How to complete this task:
Return the run of lines below that opens with the line containing "if k ≤ j ∧ j" and closes with the line containing "refine key n k v _ fun i hi => ?_", keeping each one exact.

--- Records shown ---

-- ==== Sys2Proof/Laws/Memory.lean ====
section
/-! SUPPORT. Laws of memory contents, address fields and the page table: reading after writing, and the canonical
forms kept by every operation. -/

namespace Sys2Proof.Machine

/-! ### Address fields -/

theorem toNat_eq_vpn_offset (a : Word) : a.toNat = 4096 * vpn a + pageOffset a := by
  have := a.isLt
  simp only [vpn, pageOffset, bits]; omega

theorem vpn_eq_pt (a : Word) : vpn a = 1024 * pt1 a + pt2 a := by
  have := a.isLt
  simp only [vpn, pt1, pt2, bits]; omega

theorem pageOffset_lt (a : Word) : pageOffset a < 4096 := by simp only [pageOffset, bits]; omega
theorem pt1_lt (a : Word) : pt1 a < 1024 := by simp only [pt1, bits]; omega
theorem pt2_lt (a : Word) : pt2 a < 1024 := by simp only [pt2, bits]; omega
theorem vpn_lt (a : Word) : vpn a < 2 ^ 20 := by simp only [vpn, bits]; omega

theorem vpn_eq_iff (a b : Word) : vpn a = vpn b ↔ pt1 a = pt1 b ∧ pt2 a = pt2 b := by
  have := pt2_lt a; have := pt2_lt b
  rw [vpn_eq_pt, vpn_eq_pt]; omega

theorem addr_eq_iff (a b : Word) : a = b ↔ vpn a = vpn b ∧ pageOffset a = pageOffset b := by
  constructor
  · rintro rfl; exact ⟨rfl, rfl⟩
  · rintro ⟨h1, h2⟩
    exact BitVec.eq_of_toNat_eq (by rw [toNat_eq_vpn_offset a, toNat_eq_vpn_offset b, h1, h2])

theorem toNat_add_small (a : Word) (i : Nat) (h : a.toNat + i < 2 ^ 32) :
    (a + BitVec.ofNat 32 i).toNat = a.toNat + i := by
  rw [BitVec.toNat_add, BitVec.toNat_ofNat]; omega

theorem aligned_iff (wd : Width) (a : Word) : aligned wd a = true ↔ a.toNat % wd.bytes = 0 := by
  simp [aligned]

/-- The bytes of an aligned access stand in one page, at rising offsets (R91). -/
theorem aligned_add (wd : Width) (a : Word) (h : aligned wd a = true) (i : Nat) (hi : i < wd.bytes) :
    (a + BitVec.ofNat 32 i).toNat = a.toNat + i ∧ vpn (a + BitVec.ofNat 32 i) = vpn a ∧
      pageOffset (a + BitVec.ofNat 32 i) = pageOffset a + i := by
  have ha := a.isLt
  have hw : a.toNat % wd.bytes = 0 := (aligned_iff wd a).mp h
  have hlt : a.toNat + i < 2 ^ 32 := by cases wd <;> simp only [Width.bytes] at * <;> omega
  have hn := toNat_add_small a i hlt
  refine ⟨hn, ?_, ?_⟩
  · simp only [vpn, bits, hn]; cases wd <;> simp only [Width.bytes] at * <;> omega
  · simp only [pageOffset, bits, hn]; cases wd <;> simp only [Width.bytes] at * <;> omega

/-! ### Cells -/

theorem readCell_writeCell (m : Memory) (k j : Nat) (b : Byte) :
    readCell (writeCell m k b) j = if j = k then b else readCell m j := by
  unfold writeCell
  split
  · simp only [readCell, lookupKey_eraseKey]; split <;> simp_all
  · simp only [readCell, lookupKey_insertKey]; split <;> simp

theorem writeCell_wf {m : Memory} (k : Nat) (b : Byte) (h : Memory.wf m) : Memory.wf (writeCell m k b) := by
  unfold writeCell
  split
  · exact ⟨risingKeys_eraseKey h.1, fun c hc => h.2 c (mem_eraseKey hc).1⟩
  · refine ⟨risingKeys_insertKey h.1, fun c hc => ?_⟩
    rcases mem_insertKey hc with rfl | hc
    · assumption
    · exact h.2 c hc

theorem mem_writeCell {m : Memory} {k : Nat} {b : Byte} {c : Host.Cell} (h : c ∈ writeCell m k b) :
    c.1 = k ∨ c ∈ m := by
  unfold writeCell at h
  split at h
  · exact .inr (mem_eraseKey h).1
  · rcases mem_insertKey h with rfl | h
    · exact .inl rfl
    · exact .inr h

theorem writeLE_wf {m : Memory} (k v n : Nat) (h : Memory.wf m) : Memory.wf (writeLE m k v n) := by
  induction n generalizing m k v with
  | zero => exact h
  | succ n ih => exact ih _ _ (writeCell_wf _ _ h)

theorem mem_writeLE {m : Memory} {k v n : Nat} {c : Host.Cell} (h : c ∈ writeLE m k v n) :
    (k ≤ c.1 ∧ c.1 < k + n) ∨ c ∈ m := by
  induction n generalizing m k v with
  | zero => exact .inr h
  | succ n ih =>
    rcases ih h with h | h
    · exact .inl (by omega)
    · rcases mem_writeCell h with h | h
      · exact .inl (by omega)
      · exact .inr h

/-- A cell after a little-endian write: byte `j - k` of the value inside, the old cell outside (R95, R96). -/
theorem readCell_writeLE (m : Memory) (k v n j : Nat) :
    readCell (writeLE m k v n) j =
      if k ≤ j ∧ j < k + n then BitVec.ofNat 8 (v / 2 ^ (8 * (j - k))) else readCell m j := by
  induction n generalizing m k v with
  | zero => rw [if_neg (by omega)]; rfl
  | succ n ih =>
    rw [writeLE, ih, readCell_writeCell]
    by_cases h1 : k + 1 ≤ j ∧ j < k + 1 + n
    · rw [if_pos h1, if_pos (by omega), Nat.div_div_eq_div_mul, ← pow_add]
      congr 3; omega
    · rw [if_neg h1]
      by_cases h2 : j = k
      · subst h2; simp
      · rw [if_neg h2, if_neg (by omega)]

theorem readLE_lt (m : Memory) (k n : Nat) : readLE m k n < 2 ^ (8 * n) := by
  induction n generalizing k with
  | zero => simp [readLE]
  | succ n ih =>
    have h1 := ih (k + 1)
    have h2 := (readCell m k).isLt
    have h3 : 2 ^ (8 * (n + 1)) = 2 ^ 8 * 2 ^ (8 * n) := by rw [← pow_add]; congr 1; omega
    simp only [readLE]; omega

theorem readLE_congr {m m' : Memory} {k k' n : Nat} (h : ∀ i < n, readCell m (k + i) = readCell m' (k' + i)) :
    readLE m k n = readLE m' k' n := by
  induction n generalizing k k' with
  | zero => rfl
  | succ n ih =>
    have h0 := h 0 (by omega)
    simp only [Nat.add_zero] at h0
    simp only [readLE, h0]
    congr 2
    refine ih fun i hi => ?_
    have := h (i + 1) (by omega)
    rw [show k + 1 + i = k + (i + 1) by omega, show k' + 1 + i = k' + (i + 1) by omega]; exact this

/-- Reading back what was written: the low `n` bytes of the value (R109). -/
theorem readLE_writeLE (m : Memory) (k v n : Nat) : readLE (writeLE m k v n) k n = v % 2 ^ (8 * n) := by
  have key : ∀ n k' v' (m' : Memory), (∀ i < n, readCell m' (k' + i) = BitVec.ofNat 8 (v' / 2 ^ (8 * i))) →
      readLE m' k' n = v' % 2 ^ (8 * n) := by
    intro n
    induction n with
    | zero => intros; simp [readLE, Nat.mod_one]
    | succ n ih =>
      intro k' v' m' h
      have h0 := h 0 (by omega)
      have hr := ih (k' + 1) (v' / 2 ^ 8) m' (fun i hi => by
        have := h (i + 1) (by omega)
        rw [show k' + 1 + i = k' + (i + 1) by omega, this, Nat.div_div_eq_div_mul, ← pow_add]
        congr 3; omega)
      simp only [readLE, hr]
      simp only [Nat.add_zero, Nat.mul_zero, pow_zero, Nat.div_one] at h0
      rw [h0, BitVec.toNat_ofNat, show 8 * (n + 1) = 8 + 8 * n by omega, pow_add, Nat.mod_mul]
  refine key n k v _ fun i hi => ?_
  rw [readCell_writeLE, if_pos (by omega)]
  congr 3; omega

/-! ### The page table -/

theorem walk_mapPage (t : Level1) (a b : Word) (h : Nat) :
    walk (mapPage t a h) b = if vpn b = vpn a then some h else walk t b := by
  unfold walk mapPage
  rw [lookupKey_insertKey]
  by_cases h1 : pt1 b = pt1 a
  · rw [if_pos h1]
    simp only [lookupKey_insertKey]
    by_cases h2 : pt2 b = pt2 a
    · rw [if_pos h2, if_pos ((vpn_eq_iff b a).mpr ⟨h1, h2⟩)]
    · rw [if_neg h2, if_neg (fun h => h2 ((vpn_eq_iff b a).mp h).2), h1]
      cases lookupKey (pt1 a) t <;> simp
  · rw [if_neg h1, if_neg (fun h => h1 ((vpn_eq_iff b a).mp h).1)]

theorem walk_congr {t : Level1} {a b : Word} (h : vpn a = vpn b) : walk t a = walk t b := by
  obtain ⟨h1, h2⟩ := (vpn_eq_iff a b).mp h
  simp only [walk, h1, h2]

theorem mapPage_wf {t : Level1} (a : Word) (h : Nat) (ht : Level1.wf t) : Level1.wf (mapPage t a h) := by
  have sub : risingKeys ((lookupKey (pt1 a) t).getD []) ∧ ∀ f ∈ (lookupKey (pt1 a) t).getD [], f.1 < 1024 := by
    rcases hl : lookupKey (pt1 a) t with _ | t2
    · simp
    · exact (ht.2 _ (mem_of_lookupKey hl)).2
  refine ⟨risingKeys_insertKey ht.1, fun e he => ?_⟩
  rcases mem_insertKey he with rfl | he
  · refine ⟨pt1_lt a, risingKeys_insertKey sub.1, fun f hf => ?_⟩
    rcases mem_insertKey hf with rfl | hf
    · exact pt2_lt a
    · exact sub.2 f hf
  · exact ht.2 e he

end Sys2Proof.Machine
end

---

Response area:
      if k ≤ j ∧ j < k + n then BitVec.ofNat 8 (v / 2 ^ (8 * (j - k))) else readCell m j := by
  induction n generalizing m k v with
  | zero => rw [if_neg (by omega)]; rfl
  | succ n ih =>
    rw [writeLE, ih, readCell_writeCell]
    by_cases h1 : k + 1 ≤ j ∧ j < k + 1 + n
    · rw [if_pos h1, if_pos (by omega), Nat.div_div_eq_div_mul, ← pow_add]
      congr 3; omega
    · rw [if_neg h1]
      by_cases h2 : j = k
      · subst h2; simp
      · rw [if_neg h2, if_neg (by omega)]

theorem readLE_lt (m : Memory) (k n : Nat) : readLE m k n < 2 ^ (8 * n) := by
  induction n generalizing k with
  | zero => simp [readLE]
  | succ n ih =>
    have h1 := ih (k + 1)
    have h2 := (readCell m k).isLt
    have h3 : 2 ^ (8 * (n + 1)) = 2 ^ 8 * 2 ^ (8 * n) := by rw [← pow_add]; congr 1; omega
    simp only [readLE]; omega

theorem readLE_congr {m m' : Memory} {k k' n : Nat} (h : ∀ i < n, readCell m (k + i) = readCell m' (k' + i)) :
    readLE m k n = readLE m' k' n := by
  induction n generalizing k k' with
  | zero => rfl
  | succ n ih =>
    have h0 := h 0 (by omega)
    simp only [Nat.add_zero] at h0
    simp only [readLE, h0]
    congr 2
    refine ih fun i hi => ?_
    have := h (i + 1) (by omega)
    rw [show k + 1 + i = k + (i + 1) by omega, show k' + 1 + i = k' + (i + 1) by omega]; exact this

/-- Reading back what was written: the low `n` bytes of the value (R109). -/
theorem readLE_writeLE (m : Memory) (k v n : Nat) : readLE (writeLE m k v n) k n = v % 2 ^ (8 * n) := by
  have key : ∀ n k' v' (m' : Memory), (∀ i < n, readCell m' (k' + i) = BitVec.ofNat 8 (v' / 2 ^ (8 * i))) →
      readLE m' k' n = v' % 2 ^ (8 * n) := by
    intro n
    induction n with
    | zero => intros; simp [readLE, Nat.mod_one]
    | succ n ih =>
      intro k' v' m' h
      have h0 := h 0 (by omega)
      have hr := ih (k' + 1) (v' / 2 ^ 8) m' (fun i hi => by
        have := h (i + 1) (by omega)
        rw [show k' + 1 + i = k' + (i + 1) by omega, this, Nat.div_div_eq_div_mul, ← pow_add]
        congr 3; omega)
      simp only [readLE, hr]
      simp only [Nat.add_zero, Nat.mul_zero, pow_zero, Nat.div_one] at h0
      rw [h0, BitVec.toNat_ofNat, show 8 * (n + 1) = 8 + 8 * n by omega, pow_add, Nat.mod_mul]
  refine key n k v _ fun i hi => ?_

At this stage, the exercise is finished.